What the exercise asks> Please report how many lines of the data include the word "RegRow", with the number as the entire reply.

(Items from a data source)
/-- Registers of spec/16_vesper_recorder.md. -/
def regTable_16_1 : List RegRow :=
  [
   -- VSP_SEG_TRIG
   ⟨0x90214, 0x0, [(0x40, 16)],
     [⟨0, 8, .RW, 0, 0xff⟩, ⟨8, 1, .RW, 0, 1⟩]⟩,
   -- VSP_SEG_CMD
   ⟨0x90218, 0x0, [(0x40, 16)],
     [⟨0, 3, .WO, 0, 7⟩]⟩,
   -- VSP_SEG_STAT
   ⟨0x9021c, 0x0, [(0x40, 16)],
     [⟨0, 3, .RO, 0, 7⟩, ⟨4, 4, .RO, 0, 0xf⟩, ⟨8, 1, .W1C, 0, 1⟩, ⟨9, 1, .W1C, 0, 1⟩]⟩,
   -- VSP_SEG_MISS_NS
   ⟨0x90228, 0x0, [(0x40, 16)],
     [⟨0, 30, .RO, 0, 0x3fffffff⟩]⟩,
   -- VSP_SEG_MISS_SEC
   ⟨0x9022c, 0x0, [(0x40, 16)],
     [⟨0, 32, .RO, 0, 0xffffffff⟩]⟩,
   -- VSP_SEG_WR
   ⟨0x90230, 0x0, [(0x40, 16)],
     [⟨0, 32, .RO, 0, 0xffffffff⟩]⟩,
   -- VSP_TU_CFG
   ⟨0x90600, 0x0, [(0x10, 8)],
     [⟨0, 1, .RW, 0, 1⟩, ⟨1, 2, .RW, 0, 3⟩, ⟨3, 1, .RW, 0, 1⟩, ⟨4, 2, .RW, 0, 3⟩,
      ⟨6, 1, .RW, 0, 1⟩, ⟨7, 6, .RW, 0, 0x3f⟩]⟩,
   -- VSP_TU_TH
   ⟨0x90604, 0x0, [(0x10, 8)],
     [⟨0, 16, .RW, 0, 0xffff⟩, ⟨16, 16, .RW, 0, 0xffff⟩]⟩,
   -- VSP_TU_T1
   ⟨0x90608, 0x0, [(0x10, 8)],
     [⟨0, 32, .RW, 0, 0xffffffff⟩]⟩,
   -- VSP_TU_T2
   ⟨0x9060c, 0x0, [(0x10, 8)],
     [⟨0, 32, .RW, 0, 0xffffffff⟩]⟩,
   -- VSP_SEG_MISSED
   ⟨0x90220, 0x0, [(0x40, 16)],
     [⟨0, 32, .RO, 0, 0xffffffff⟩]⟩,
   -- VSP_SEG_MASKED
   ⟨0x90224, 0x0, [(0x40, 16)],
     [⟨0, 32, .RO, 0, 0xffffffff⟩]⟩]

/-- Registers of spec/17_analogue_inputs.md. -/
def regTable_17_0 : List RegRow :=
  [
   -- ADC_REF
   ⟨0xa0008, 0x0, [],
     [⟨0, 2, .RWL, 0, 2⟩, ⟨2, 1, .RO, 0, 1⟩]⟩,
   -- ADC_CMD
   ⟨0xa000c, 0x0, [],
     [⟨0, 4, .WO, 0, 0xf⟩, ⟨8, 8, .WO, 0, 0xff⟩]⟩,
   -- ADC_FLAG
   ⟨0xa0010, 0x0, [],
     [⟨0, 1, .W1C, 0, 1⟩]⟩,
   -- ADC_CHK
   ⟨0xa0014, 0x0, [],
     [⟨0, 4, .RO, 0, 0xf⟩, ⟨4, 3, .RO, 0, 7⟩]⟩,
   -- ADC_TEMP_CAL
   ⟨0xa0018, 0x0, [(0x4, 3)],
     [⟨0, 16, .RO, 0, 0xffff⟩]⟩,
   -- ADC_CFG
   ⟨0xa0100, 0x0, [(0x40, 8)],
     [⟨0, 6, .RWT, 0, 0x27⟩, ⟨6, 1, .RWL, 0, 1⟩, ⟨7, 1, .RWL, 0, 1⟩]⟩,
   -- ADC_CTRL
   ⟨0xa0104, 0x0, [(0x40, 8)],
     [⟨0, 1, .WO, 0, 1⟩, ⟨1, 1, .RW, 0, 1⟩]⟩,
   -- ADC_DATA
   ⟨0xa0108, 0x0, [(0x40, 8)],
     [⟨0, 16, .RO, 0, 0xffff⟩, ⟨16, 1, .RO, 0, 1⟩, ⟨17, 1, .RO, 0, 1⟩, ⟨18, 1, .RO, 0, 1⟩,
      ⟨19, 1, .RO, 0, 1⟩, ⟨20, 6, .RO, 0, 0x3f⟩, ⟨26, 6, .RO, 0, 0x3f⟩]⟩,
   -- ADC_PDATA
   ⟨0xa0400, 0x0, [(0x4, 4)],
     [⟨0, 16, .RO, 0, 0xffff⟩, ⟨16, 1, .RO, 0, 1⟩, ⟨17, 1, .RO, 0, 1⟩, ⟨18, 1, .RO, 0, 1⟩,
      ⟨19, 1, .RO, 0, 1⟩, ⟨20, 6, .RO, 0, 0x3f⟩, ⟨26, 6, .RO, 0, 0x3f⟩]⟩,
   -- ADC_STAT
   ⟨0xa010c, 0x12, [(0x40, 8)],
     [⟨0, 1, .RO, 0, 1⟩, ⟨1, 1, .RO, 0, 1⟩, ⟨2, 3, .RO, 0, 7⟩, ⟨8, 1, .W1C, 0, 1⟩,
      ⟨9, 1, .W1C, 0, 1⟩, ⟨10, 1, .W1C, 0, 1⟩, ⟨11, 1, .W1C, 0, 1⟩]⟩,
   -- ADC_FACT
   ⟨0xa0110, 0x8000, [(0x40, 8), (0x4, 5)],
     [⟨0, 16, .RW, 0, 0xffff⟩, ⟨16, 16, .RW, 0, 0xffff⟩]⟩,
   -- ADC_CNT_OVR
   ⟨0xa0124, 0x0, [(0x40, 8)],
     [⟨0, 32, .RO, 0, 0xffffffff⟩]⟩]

Result of this task> 2